What is expected
Using the records below, output the stretch that opens with the line containing "releases (R325). -/" and closes with the line containing "(R307, R384). -/", exactly and including both lines, with nothing more.

☆ ☆ ☆ ☆ ☆ ☆ ☆

-- ==== Sys2Proof/Machine/Drains.lean ====
section
/-!
DEFINITION. The end of jobs (R251, R307, R336, R384), the watchdog and its drain (R339, R340), fencing a die (R329).
-/
namespace Sys2Proof.Machine

/-! ### Jobs of commands, nodes and peers -/

/-- The bytes that a job moves when nothing stops it. -/
def Job.total (j : Job) : Nat :=
  match j.kind with
  | .copy p => p.total
  | .stream p _ _ => p.total
  | .ldm x => x.total
  | .snap => 0
  | .handle _ _ _ => 0
  | .replay _ => 0

/-- Whether a job has done all that it will (R270, R307). -/
def Job.finished (j : Job) : Bool := j.ceased || (j.running && decide (j.total ≤ j.moved))

/-- The one record of a COPY command or node: CMD_OK, or FAULT with the code and the bytes written (R336). -/
def Job.record (j : Job) : Record := if j.fault = 0 then .of stOK 0 else ⟨0x0002, j.fault, 0, j.written, 0⟩

/-- The command in execution that a job serves. -/
def State.jobCmd (s : State) (q id : Nat) : Option Cmd := s.cmds.find? fun c => c.queue == q && c.work == .job id

/-- Whether a node of a running graph waits for a job. -/
def State.nodeJob (s : State) (g node id : Nat) : Bool :=
  ((s.graph? g).bind GraphRec.run).any fun (r : RunRec) => r.running.any fun y => y == (node, .job id)

/-- What a launch's jobs have done is part of what its completion releases (R325). -/
def State.learnLaunch (s : State) (uid : Nat) (k : Know) : State :=
  match s.party? uid with
  | none => s
  | some p => s.withLaunch p.launch fun x => { x with know := x.know.join k }

/-- The end of a job, with what follows for who issued it (R307, R336, R384). -/
def State.finishJob (s : State) (j : Job) : State :=
  let k := j.knows
  let s := s.endJob j
  match j.by' with
  | .rope uid _ => s.learnLaunch uid k
  | .command q _ =>
    match s.jobCmd q j.id with
    | none => s
    | some c => s.cmdEnd c j.record k
  | .node g n => if s.nodeJob g n j.id then s.nodeFin g n j.record k else s
  | .peer dev inv => { s with wire := .report dev inv j.fault j.written :: s.wire }.tell dev k

/-- Whether accesses of a job are still on their way to a peer (R307, R384). -/
def State.jobAway (s : State) (id : Nat) : Bool := s.peerOut.any fun r => r.src == .job id

/-- Whether a stream's record can follow the commit of its slot at once (R278): every earlier slot of the ring is committed. -/
def State.slotNext (s : State) (j : Job) : Bool :=
  match j.kind with
  | .stream _ ring (some k) => (!j.post && j.fault == 0) || s.ringCommit ring.desc == k
  | _ => true

/-- The far pages of the ring that a rope's job posts its record to (R266, R283). -/
def State.recordShut (s : State) (j : Job) : List Nat :=
  match j.by' with
  | .rope uid k => if j.post || j.fault != 0 then ((s.ropeRing uid k).map fun r => s.ringShut r.1).getD [] else []
  | _ => []

/-- Completes a job once its ring's pages are resident (R266: the record, then the card). -/
def State.complete (s : State) (j : Job) : State :=
  match s.recordShut j with
  | [] => s.finishJob j
  | l => s.askAll true j.colour l

/-- COPY_JOB_COMPLETE (R307): every access has performed; the record, then the card. -/
def execCopyJobComplete (id : Nat) (s : State) : Out :=
  .next <|
    match s.job? id with
    | none => s
    | some j => if j.card && j.local' && (j.kind != .snap || j.ceased) && j.finished && !(s.jobAway id) && s.slotNext j then s.complete j else s

/-- LDM_JOB_COMPLETE (R251). -/
def execLdmJobComplete (id : Nat) (s : State) : Out :=
  .next <|
    match s.job? id with
    | none => s
    | some j =>
      match j.kind with
      | .ldm x => if j.ceased ∨ x.total ≤ j.moved then s.complete j else s
      | _ => s

/-! ### Cancelling (R270, R339) -/

/-- A replay stops at once, and its buffers are free (R391). -/
def State.dropReplay (s : State) (id : Nat) : State :=
  match s.replays.find? fun (r : ReplayRec) => r.id == id with
  | none => s
  | some r =>
    let n := if r.started then ((s.plans.find? fun (p : Plan) => p.handle == r.plan).map Plan.nbuf).getD 0 else 0
    { s with replays := s.replays.filter (fun (x : ReplayRec) => x.id != id), bufUsed := s.bufUsed - n }

/-- Cancels a job: its CANCELLED record goes to the rope's ring, or to the queue's with the job's id; a replay's card stops the replay. -/
def State.cutJob (s : State) (j : Job) : State :=
  let s := match j.by' with
    | .rope _ _ => s
    | .peer _ _ => s
    | .command _ _ | .node _ _ =>
      match s.jobQueue j with
      | none => s
      | some q => s.postLater q ⟨0x0004, 0, j.id, j.written, 0⟩ j.knows
  let s := match j.kind with
    | .replay n => s.dropReplay n
    | _ => s
  s.cancelJob j

/-- Cancels every job that a test picks. -/
def State.cutJobs (s : State) (f : Job → Bool) : State := (s.jobs.filter f).foldl State.cutJob s

/-! ### The drain (R339) -/

/-- Whether a party has not ended. -/
def Party.alive (p : Party) : Bool :=
  match p.status with
  | .ended => false
  | .placed | .saving _ | .saved _ => true

/-- A rope that stops for good. -/
def Rope.stopped (r : Rope) : Rope := { r with ended := true, stack := [], park := none }

/-- The parties that a drain discards of a launch. -/
def State.discards (s : State) (launch : Nat) : Nat := (s.parties.filter fun p => p.launch == launch && p.alive).length

/-- Steps 1 to 4 of a drain (R339): the queue keeps its slot unless it is lost (R319); ropes stop, saved parties and records are discarded, jobs and replays are cancelled. -/
def State.drain (s : State) (q : Nat) (st : QueueSt) : State :=
  let r := s.queue q
  let s := s.setQueue q { r with st := st, slot := if st = .lost then none else r.slot, ending := true }
  let launches := s.launches.map fun (x : Launch) =>
    if x.queue = q then { x with records := [], first := none, wave := none, cut := x.cut + s.discards x.id } else x
  let s := { s with launches := launches }
  let s := s.cutJobs fun j => s.jobQueue j == some q
  let s := (s.replays.filter fun (r : ReplayRec) => r.job.isNone && r.queue == q).foldl (fun (s : State) r => s.dropReplay r.id) s
  let stay (p : Party) : Bool := p.queue != q || !(match p.status with
    | .saved _ => true
    | _ => false)
  { s with parties := (s.parties.filter stay).map fun p =>
      if p.queue = q then { p with status := .ended, ropes := p.ropes.map Rope.stopped } else p }

/-- WATCHDOG_EXPIRY (R339): the timer of an ACTIVE queue with a command in execution has reached WDOG. -/
def execWatchdogExpiry (q : Nat) (s : State) : Out :=
  .next <|
    let r := s.queue q
    if r.st = .active ∧ s.working q = true ∧ r.wdog ≠ 0 ∧ 1000 * r.wdog ≤ r.timer then s.drain q .draining else s

/-- The parties discarded for one command: those of its launch, or of the launches that its graph's nodes started (R339 step 5). -/
def State.cutFor (s : State) (c : Cmd) : Nat :=
  let own (x : Launch) : Bool := match x.by', c.work with
    | .command q seq, _ => q == c.queue && seq == c.seq
    | .node g _, .graph h => g == h
    | .node _ _, _ => false
  ((s.launches.filter own).map Launch.cut).foldl (· + ·) 0

/-- The run of a graph table ends without a record; the command that waits for the table runs it. -/
def State.cutRun (s : State) (h : Nat) : State :=
  let s := { s with graphs := s.graphs.map fun (x : GraphRec) => if x.handle = h then { x with run := none } else x }
  match s.nextGraph h with
  | none => s
  | some c => (s.setWork c.queue c.seq (.graph h)).startRun h (.command c.queue c.seq) (s.queue c.queue).know

/-- The tables whose run belongs to a queue. -/
def State.runsOf (s : State) (q : Nat) : List Nat :=
  (s.graphs.filter fun (x : GraphRec) => x.run.any fun r => r.queue == q).map GraphRec.handle

/-- Steps 5 and 6: records for the commands, pins and route cards released, the queue goes on; a LOST queue stays so (R369). -/
def State.endDrain (s : State) (q : Nat) : State :=
  let lost := (s.queue q).st == .lost
  let cs := s.cmds.filter fun c => c.queue == q
  let s' := cs.foldl (fun (t : State) c =>
    t.postLater q ⟨if lost then 0x0105 else 0x0005, 0, c.tag, 0, s.cutFor c⟩ Know.none) s
  let s' := (s.launches.filter fun (x : Launch) => x.queue == q).foldl (fun (t : State) x => t.dropLaunch x.id) s'
  let s' := { s' with cmds := s'.cmds.filter fun c => c.queue != q }
  let s' := (s.runsOf q).foldl State.cutRun s'
  let r := s'.queue q
  if lost then s'.setQueue q { r with timer := 0, ending := false }
  else (s'.setQueue q { r with timer := 0, st := .idle, ending := false }).refresh q

/-- Whether a partial on its way belongs to a party of a queue, or to one that has left (R339 step 4). -/
def State.partsOf (s : State) (q : Nat) : Bool :=
  let mine (uid : Nat) : Bool := (s.party? uid).all fun p => p.queue == q
  (s.parts.any fun (x : FarPart) => mine x.uid) || s.peerOut.any fun r => match r.src with
    | .part uid _ => mine uid
    | _ => false

/-- DRAIN_COMPLETE (R339): every resource of the discarded parties has been released, and their partials have been applied. -/
def execDrainComplete (q : Nat) (s : State) : Out :=
  .next <|
    let st := (s.queue q).st
    if (st = .draining ∨ st = .lost) ∧ (s.queue q).ending = true ∧ (s.parties.all fun p => p.queue != q) = true
        ∧ (s.jobs.all fun j => s.jobQueue j != some q) = true ∧ s.partsOf q = false then s.endDrain q
    else s

/-! ### DIE_FENCE (R329) -/

/-- The lowest die that is not fenced. -/
def State.lowestDie (s : State) : Nat := ((List.range 4).find? fun d => !((s.die d).fenced)).getD 0

/-- Whether a launch's parties of a fenced die run again: REISSUE_OK, an enabled core left, and none of them bound there (R328,
R329). -/
def State.reissues (s : State) (x : Launch) (l : List Party) : Bool :=
  x.reissue && s.partition x.queue != [] && l.all fun p => (s.boundCore p).isNone

/-- A launch that loses parties with a die, `more` of them not yet placed: no further party of it is placed (R329). -/
def Launch.loseParties (x : Launch) (l : List Party) (more : Nat) : Launch :=
  let cut (r : ContRec) : ContRec :=
    { r with next := r.hi, back := [], held := false, live := r.live - (l.filter fun p => p.record == r.id).length }
  { x with records := (x.records.map cut).filter (fun r => decide (0 < r.live)), first := none, wave := none
           lost := x.lost + l.length + more, dieLost := true }

/-- A launch whose parties of a fenced die return to the head of their record's range. -/
def Launch.returnParties (x : Launch) (l : List Party) : Launch :=
  let back (r : ContRec) : ContRec :=
    let mine := (l.filter fun p => p.record == r.id).map Party.index
    { r with back := mine ++ r.back, live := r.live - mine.length }
  { x with records := x.records.map back }

/-- The parties of a launch that are bound to cores of a die and have still to be placed: they count as lost with it (R328). -/
def Launch.boundLeft (x : Launch) (die : Nat) : Nat :=
  (x.records.map fun r =>
    let place := x.place.getD r.entry []
    ((List.range (min r.hi place.length)).filter fun i =>
      (decide (r.next ≤ i) || r.back.elem i) && (place[i]?).any fun n => dieOf n == die).length).foldl (· + ·) 0

/-- What a fence does to a launch that had parties on the die; what they have written is part of what its completion releases (R325,
R334). -/
def State.fenceLaunch (s : State) (die : Nat) (gone : List Party) (x : Launch) : Launch :=
  let l := gone.filter fun p => p.launch == x.id && p.alive
  let x : Launch := { x with know := (gone.filter fun p => p.launch == x.id).foldl (fun (k : Know) p => k.join p.knows) x.know }
  if x.boundLeft die ≠ 0 then x.loseParties l (x.boundLeft die)
  else if l = [] then x
  else if s.reissues x l then x.returnParties l
  else x.loseParties l 0

/-- A job of a fenced die is cancelled (R329): a rope's posts CANCELLED, and its launch releases what it has done; a COPY command or node
ends with CANCELLED as its record; a collective's card stops its replay. -/
def State.loseJob (s : State) (j : Job) : State :=
  let x : Record := ⟨0x0004, 0, j.id, j.written, 0⟩
  match j.by' with
  | .rope uid _ => (s.cutJob j).learnLaunch uid j.knows
  | .peer _ _ => s.cutJob j
  | .command q _ =>
    let s := s.cancelJob j
    match s.jobCmd q j.id with
    | none => s
    | some c => s.cmdEnd c x j.knows
  | .node g n => if s.nodeJob g n j.id then (s.cancelJob j).nodeFin g n x j.knows else s.cancelJob j

/-- DIE_FENCE (R329): the die's jobs are cancelled, its parties leave, the lowest healthy die's distributor is master. -/
def execDieFence (die : Nat) (s : State) : Out :=
  .next <|
    if 4 ≤ die ∨ (s.die die).fenced = true then s
    else
      let s := { s with dies := SMap.set DieRec.zero s.dies die { s.die die with fenced := true } }
      let s := (s.jobs.filter fun j => j.die == die).foldl State.loseJob s
      let gone := s.parties.filter fun p => dieOf p.core == die
      let s := { s with
        launches := s.launches.map (s.fenceLaunch die gone)
        parties := s.parties.filter fun p => dieOf p.core != die
        gangs := s.gangs.filter fun (g : Gang) => dieOf g.core != die
        offers := s.offers.filter fun n => dieOf n != die
        master := s.lowestDie }
      let s := (gone.filter fun p => !p.alive && p.killed).foldl (fun (s : State) p =>
        s.withLaunch p.launch fun x => { x with killed := x.killed + 1 }) s
      s.rewave fun q => s.placeable q

end Sys2Proof.Machine
end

☆ ☆ ☆ ☆ ☆ ☆ ☆

Response for this exercise
/-- What a launch's jobs have done is part of what its completion releases (R325). -/
def State.learnLaunch (s : State) (uid : Nat) (k : Know) : State :=
  match s.party? uid with
  | none => s
  | some p => s.withLaunch p.launch fun x => { x with know := x.know.join k }

/-- The end of a job, with what follows for who issued it (R307, R336, R384). -/
def State.finishJob (s : State) (j : Job) : State :=
  let k := j.knows
  let s := s.endJob j
  match j.by' with
  | .rope uid _ => s.learnLaunch uid k
  | .command q _ =>
    match s.jobCmd q j.id with
    | none => s
    | some c => s.cmdEnd c j.record k
  | .node g n => if s.nodeJob g n j.id then s.nodeFin g n j.record k else s
  | .peer dev inv => { s with wire := .report dev inv j.fault j.written :: s.wire }.tell dev k

/-- Whether accesses of a job are still on their way to a peer (R307, R384). -/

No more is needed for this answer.